Installing the CM Pipeline
A pip install alone is not sufficient for the entire pipeline. The pipeline can be installed via Git cloning:
- Clone the cm_pipeline repository
- Activate the venv which has the necessary packages
- Run
pip install -r requirements.txt && pip install .
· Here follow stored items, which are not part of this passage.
-- ==== Sys2Proof/Machine/Flatten.lean ====
section
/-! DEFINITION. The flatten / unflatten transform (45_flatten.md). -/

namespace Sys2Proof.Machine

open Sys2Proof

/-- The result colour of `FLAT` on pixel `d` over the background colour `g` (R261). -/
def flatColourOf (d : Pixel) (g : Rgb) : Rgb :=
  ⟨d.r + mul (Config.one - d.a) g.r,
   d.g + mul (Config.one - d.a) g.g,
   d.b + mul (Config.one - d.a) g.b⟩

/-- Pixel `i` of `FLAT`: the background is checked first (R311); the alpha cell is not written. -/
def flatPixel (sa sb : Slot) (i : Nat) (m : Memory) : Except FaultRec Memory :=
  checked (((m.pixel16 sb i).check .range3 .b i).or ((m.pixel16 sa i).check .premul .a i))
    (m.setColour16 sa i (flatColourOf (m.pixel16 sa i) (m.pixel16 sb i).rgb))

/-- `FLAT` (R261). -/
def execFlat (sa sb : Slot) (s : State) : Host.Outcome State Fault Refusal :=
  .next (s.command [(.t16, sa), (.t16, sb)] fun s => s.overMem (scanTile (flatPixel sa sb)))

/-- `q_c`, the least alpha that explains colour `d` over background `g`, rounded up, with the
explicit saturation (R262, R264). -/
def requiredAlpha (d g : Nat) : Nat :=
  let delta : Int := (d : Int) - (g : Int)
  let q :=
    if delta > 0 then cdiv (delta.toNat * 32768) (Config.one - g)
    else if delta < 0 then cdiv ((-delta).toNat * 32768) g
    else 0
  min Config.one q

/-- The back-solved colour, clamped to `[0, finalAlpha]` (R262). -/
def backSolve (d g fa : Nat) : Nat :=
  (clamp ((mul g fa : Int) + ((d : Int) - (g : Int))) 0 fa).toNat

/-- The result of `UNFLAT` on pixel `d` with the background colour `g` (R262). -/
def unflatten (d : Pixel) (g : Rgb) : Pixel :=
  let fa := max (max (max d.a (requiredAlpha d.r g.r)) (requiredAlpha d.g g.g)) (requiredAlpha d.b g.b)
  if fa = 0 then ⟨0, 0, 0, 0⟩
  else ⟨backSolve d.r g.r fa, backSolve d.g g.g fa, backSolve d.b g.b fa, fa⟩

/-- Pixel `i` of `UNFLAT`: the background is checked first (R311). -/
def unflatPixel (sa sb : Slot) (i : Nat) (m : Memory) : Except FaultRec Memory :=
  checked (((m.pixel16 sb i).check .range3 .b i).or ((m.pixel16 sa i).check .range4 .a i))
    (m.setPixel16 sa i (unflatten (m.pixel16 sa i) (m.pixel16 sb i).rgb))

/-- `UNFLAT` (R262). -/
def execUnflat (sa sb : Slot) (s : State) : Host.Outcome State Fault Refusal :=
  .next (s.command [(.t16, sa), (.t16, sb)] fun s => s.overMem (scanTile (unflatPixel sa sb)))

end Sys2Proof.Machine
end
- Make sure everything installed properly by running
cd tests && pytest
Downloading the Data
For this tutorial, I will use the following network
Constructing the Pipeline
In order to make a pipeline with the following stages,
- Clustering
- Compute Statistics
- CM++
- Compute Statistics
in the root of the repository, create a pipeline.json
file like the following:
{
"title": "example-leiden",
"name": "example",
"input_file": "/path/to/network.tsv",
"output_dir": "samples/",
"algorithm": "leiden",
"params": [{
"res": 0.01,
"i": 2
}],
"stages": [
{
"name": "clustering"
},
{
"name": "stats"
},
{
"name": "connectivity_modifier",
"threshold": "1log10"
},
{
"name": "stats"
}
]
}
Replace "input_file"
with the path to the network.tsv
file. This path can be relative to the pipeline.json
file or absolute. The "title"
and "name"
fields exist for output nomenclature and can be arbitrarily renamed.
Running the Pipeline
Once a pipeline.json
file is ready, from the root of the repository, simply run:
python3 -m main pipeline.json
Results
When running the pipeline, you should get the outputs in a directory called samples/(name)-leiden-(timestamp)/
where name
is replaced with the name of the run and the timestamp
is the time at which the CM Pipeline was run.
Before CM++
You should result in statistics like the following:
cluster | n | m | modularity | cpm_score | connectivity | connectivity_normalized_log10(n) | connectivity_normalized_log2(n) | connectivity_normalized_sqrt(n)/5 | conductance |
---|---|---|---|---|---|---|---|---|---|
0 | 150 | 555 | 0.2492196158940795 | 443.25 | 2.0 | 0.9190791018883572 | 0.2766703780563079 | 0.8164965809277261 | 0.0009000900090009 |
1 | 150 | 598 | 0.24921961589407954 | 486.25 | 2.0 | 0.9190791018883572 | 0.2766703780563079 | 0.8164965809277261 | 0.0009000900090009 |
Overall | 300 | 1154 | 0.4984392317881591 | 929.5 |
Notice how the connectivity normalized by log10(n)
is less than 1, indicating that the clusters have mincuts less than the log of the number of nodes. Therefore, they aren't well connected.
After CM++
cluster | n | m | modularity | cpm_score | connectivity | connectivity_normalized_log10(n) | connectivity_normalized_log2(n) | connectivity_normalized_sqrt(n)/5 | conductance |
---|---|---|---|---|---|---|---|---|---|
1δ | 149 | 596 | 0.2483846030234675 | 485.74 | 3.0 | 1.380461511102679 | 0.4155603227015324 | 1.2288478807785608 | 0.0026954177897574125 |
0δ | 149 | 553 | 0.24832002468994893 | 442.74 | 3.0 | 1.380461511102679 | 0.4155603227015324 | 1.2288478807785608 | 0.002705139765554554 |
Overall | 300 | 1154 | 0.4967046277134164 | 928.48 |
As you can see, nodes have been pruned, and the mincut values have increased. The normalized mincut value to log10(n)
is now above 1, meaning it fits the connectivity threshold.